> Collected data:
-- -- --
-- ==== Sys2Proof/Machine/Engine.lean ====
section
/-! DEFINITION. Fetch and decode (40_engine.md R101, R103), the parts of a tick that are no instruction
(45_timers_input.md R218, R219; 44_display.md R193), and the events (R105, R217; 70_reset_and_hazards.md R261, R262). -/

namespace Sys2Proof.Machine

/-! ### Fetch and decode -/

/-- What a fetch or a decode raises: the code, the word where one was read, and the address of an ADDRESS_ERROR. -/
structure FetchFault where
  code : FaultCode
  word : Option Word
  addr : Option Nat
  deriving DecidableEq, Repr

/-- The alignment check of R101 under ODD_PC_POLICY. -/
def State.oddPcFaults (s : State) : Bool :=
  decide (s.cfg.oddPcPolicy = .fault) && decide (s.pc.toNat % 2 = 1)

/-- Fetch (R101): alignment, then the byte at `a`, then the byte at `a + 1`, big-endian; in the order of R233. -/
def State.fetch (s : State) : Except FetchFault Word :=
  if s.oddPcFaults then .error ⟨.pcAlignment, none, none⟩
  else
    match s.memRead s.pc.toNat with
    | .error a => .error ⟨.addressError, none, some a⟩
    | .ok hi =>
      match s.memRead (s.pc.toNat + 1) with
      | .error a => .error ⟨.addressError, none, some a⟩
      | .ok lo => .ok (wordOfBytes hi lo)

/-- Fetch and decode one instruction; an unknown word is UNKNOWN_OPCODE (R103). -/
def State.fetchDecode (s : State) : Except FetchFault Instr :=
  match s.fetch with
  | .error e => .error e
  | .ok w =>
    match decode w with
    | .ok i => .ok i
    | .error _ => .error ⟨.unknownOpcode, some w, none⟩

/-! ### The end of a tick -/

/-- `if T > 0: T <- T - 1` (R218). -/
def countDown (t : Byte) : Byte := if t = 0 then 0 else t - 1

/-- `TimerCountdown()` (R218). -/
def State.timerCountdown (s : State) : State := (s.setDt (countDown s.dt)).setSt (countDown s.st)

/-- `AudioSignal()` (R219). -/
def State.audioSignal (s : State) : State :=
  if s.st = 0 then (s.addCall .audioStop).setAudio .stopped
  else (s.addCall (.audioPlay toneHz)).setAudio .playing

/-- `Display.render()`: a request, with no effect on the core (R193). -/
def State.displayRender (s : State) : State := s.addCall .displayRender

/-- Steps 3 to 5 of a tick (R105): countdown if RUNNING, audio, render. A HALTED or IDLE machine does none of them
(R107, R108). -/
def State.endTick (s : State) : State :=
  match s.execState with
  | .running => s.timerCountdown.audioSignal.displayRender
  | .awaitingKey _ => s.audioSignal.displayRender
  | .halted _ => s
  | .idle => s

/-! ### Events -/

/-- The start of a tick: none in IDLE or HALTED (R108), else the burst stands at its first instruction (R105). -/
def State.beginTick (s : State) : State :=
  match s.execState with
  | .running => s.setPhase (.burst 0)
  | .awaitingKey _ => s.setPhase (.burst 0)
  | .halted _ => s
  | .idle => s

/-- `KEY(k)` (R217). -/
def State.keyEvent (s : State) (k : Fin 16) : State :=
  match s.execState with
  | .awaitingKey x => (s.setReg x (BitVec.ofNat 8 k.val)).setExec .running
  | .running => s
  | .halted _ => s
  | .idle => s

/-- Whether a program is accepted: 1 to 3584 bytes (R66, R261). -/
def loadAccepted (bytes : List Byte) : Bool := decide (1 ≤ bytes.length ∧ bytes.length ≤ maxProg)

/-- `loadProgram(bytes)`: `M[0x200 + j] <- bytes[j]` (R66). It does not go through the checks of R54. -/
def State.loadProgram (s : State) (bytes : List Byte) : State := s.storeBytes progBase bytes

/-- `Reset(bytes)` (R262). Memory with no cell listed holds the glyphs and 0 elsewhere, so it stands for the clearing
and `loadFont()` (R65). What belongs to the environment is kept [log 18]. -/
def State.resetWith (s : State) (bytes : List Byte) : State :=
  let cleared : State := { s with
    v := Vector.replicate 16 0
    i := 0
    pc := BitVec.ofNat 16 progBase
    stack := []
    dt := 0
    st := 0
    execState := .running
    mem := []
    fb := []
    audio := .stopped
    phase := .between
    calls := .audioStop :: .displayClear :: s.calls }
  cleared.loadProgram bytes

/-- `LOAD(bytes)` (R261): a rejected load signals load_error and changes nothing else. -/
def State.loadEvent (s : State) (bytes : List Byte) : State :=
  if loadAccepted bytes then s.resetWith bytes else s.addCall .loadError

/-- One event (R100). -/
def State.handle (s : State) : Event → State
  | .tick => s.beginTick
  | .key k => s.keyEvent k
  | .load bytes => s.loadEvent bytes

end Sys2Proof.Machine
end

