/-- R22, R24, R27, R28, R29, R32, R33, R50: each part of the state changes only by the instructions that write it; a
faulting instruction changes EXEC.
[spec: D11, D24, D25] -/
def Obligations.EachPartChangesOnlyByItsWriters : Prop :=
  ∀ (i : Instr) (s t : State) (p : Part), exec i s = .next t → writesPart i p = false →
    (p = .exec → canFault i = false) → p.Kept s t

/-- R235: HALTED is left only by an accepted LOAD, and the record stays as it is until then.
[spec: D14, D29; the phase and the list of events are the model's, log 6 and log 7] -/
def Obligations.HaltedIsLeftOnlyByLoad : Prop :=
  ∀ (s t : State) (f : FaultRecord), s.execState = .halted f → step s = .next t →
    t.execState = .halted f ∨
    ∃ bytes es, s.phase = .between ∧ s.events = .load bytes :: es ∧ loadAccepted bytes = true ∧
      t.execState = .running

/-- R242: AWAITING_KEY is left only by a key event, which stores its code, or by an accepted LOAD.
[spec: D29; the phase and the list of events are the model's, log 6 and log 7] -/
def Obligations.AwaitingKeyIsLeftOnlyByKeyOrLoad : Prop :=
  ∀ (s t : State) (x : Reg), s.execState = .awaitingKey x → step s = .next t →
    t.execState = .awaitingKey x ∨
    (∃ k es, s.phase = .between ∧ s.events = .key k :: es ∧ t.execState = .running ∧ (t.reg x).toNat = k.val) ∨
    (∃ bytes es, s.phase = .between ∧ s.events = .load bytes :: es ∧ loadAccepted bytes = true ∧
      t.execState = .running)

/-- R33: nothing reads AUDIO: states that differ in it alone step to states that differ in it at most.
[spec: D25] -/
def Obligations.AudioIsOutputOnly : Prop :=
  ∀ (s : State) (a : Audio), ∃ t u, step s = .next t ∧ step (s.setAudio a) = .next u ∧
    u.setAudio .stopped = t.setAudio .stopped

/-- R190: only DRW reads FB: any other instruction, at states that differ in FB alone, gives states that differ in FB
at most.
[spec: D24] -/
def Obligations.OnlyDrawReadsTheFramebuffer : Prop :=
  ∀ (i : Instr) (s : State) (fb : List (Nat × Nat)), (∀ x y n, i ≠ .drwVxVyN x y n) →
    ∃ t u, exec i s = .next t ∧ exec i (s.setFb fb) = .next u ∧ u.setFb [] = t.setFb []

/-! ### Invariants every step keeps -/

/-- Memory and framebuffer stay in canonical form, from every state that has them so.
[spec: D4, D24; the canonical forms are log 2 and log 11] -/
def Obligations.StepKeepsCanonicalForm : Prop :=
  ∀ s t : State, s.Canonical → step s = .next t → t.Canonical

/-- R23, R24: PC stays within 0x000..0x10FE, SP within STACK_DEPTH, and return addresses within 0x1000.
[spec: D3, D31; R23 marks the range of PC as derived] -/
def Obligations.StepKeepsPcAndStackInRange : Prop :=
  ∀ s t : State, s.InRange → step s = .next t → t.InRange

/-- Where odd fetches fault, every return address on the stack stays even (R101, R122).
[spec: D5] -/
def Obligations.StepKeepsReturnAddressesEven : Prop :=
  ∀ s t : State, s.EvenReturns → step s = .next t → t.EvenReturns

/-- R52, R54: with PROTECT_RESERVED no step changes a byte below 0x200.
[spec: D4, D8] -/
def Obligations.StepKeepsReservedAreaIntact : Prop :=
  ∀ s t : State, s.ReservedIntact → step s = .next t → t.ReservedIntact

/-- R30, R105 to R108, R231: a tick is in progress only in RUNNING or AWAITING_KEY and within SPEED, and a fault record
is one the spec describes, with PC's value.
[spec: D12, D14; the phase is log 6] -/
def Obligations.StepKeepsSchedulerOrderly : Prop :=
  ∀ s t : State, s.Orderly → step s = .next t → t.Orderly

/-- The reset state and the power-on state meet every invariant.
[spec: D4, D22; the power-on values are log 3] -/
def Obligations.ResetAndPowerOnMeetTheInvariants : Prop :=
  (State.reset.Canonical ∧ State.reset.InRange ∧ State.reset.EvenReturns ∧ State.reset.ReservedIntact ∧
    State.reset.Orderly) ∧
  (State.powerOn.Canonical ∧ State.powerOn.InRange ∧ State.powerOn.EvenReturns ∧ State.powerOn.ReservedIntact ∧
    State.powerOn.Orderly)
end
-- -- --
> Exercise brief: From the first line above through the line that contains "(wordOfBytes hi lo)", quote each line exactly. Output nothing more.

> Response area:
-- ==== Sys2Proof/Machine/Engine.lean ====
section
/-! DEFINITION. Fetch and decode (40_engine.md R101, R103), the parts of a tick that are no instruction
(45_timers_input.md R218, R219; 44_display.md R193), and the events (R105, R217; 70_reset_and_hazards.md R261, R262). -/

namespace Sys2Proof.Machine

/-! ### Fetch and decode -/

/-- What a fetch or a decode raises: the code, the word where one was read, and the address of an ADDRESS_ERROR. -/
structure FetchFault where
  code : FaultCode
  word : Option Word
  addr : Option Nat
  deriving DecidableEq, Repr

/-- The alignment check of R101 under ODD_PC_POLICY. -/
def State.oddPcFaults (s : State) : Bool :=
  decide (s.cfg.oddPcPolicy = .fault) && decide (s.pc.toNat % 2 = 1)

/-- Fetch (R101): alignment, then the byte at `a`, then the byte at `a + 1`, big-endian; in the order of R233. -/
def State.fetch (s : State) : Except FetchFault Word :=
  if s.oddPcFaults then .error ⟨.pcAlignment, none, none⟩
  else
    match s.memRead s.pc.toNat with
    | .error a => .error ⟨.addressError, none, some a⟩
    | .ok hi =>
      match s.memRead (s.pc.toNat + 1) with
      | .error a => .error ⟨.addressError, none, some a⟩
      | .ok lo => .ok (wordOfBytes hi lo)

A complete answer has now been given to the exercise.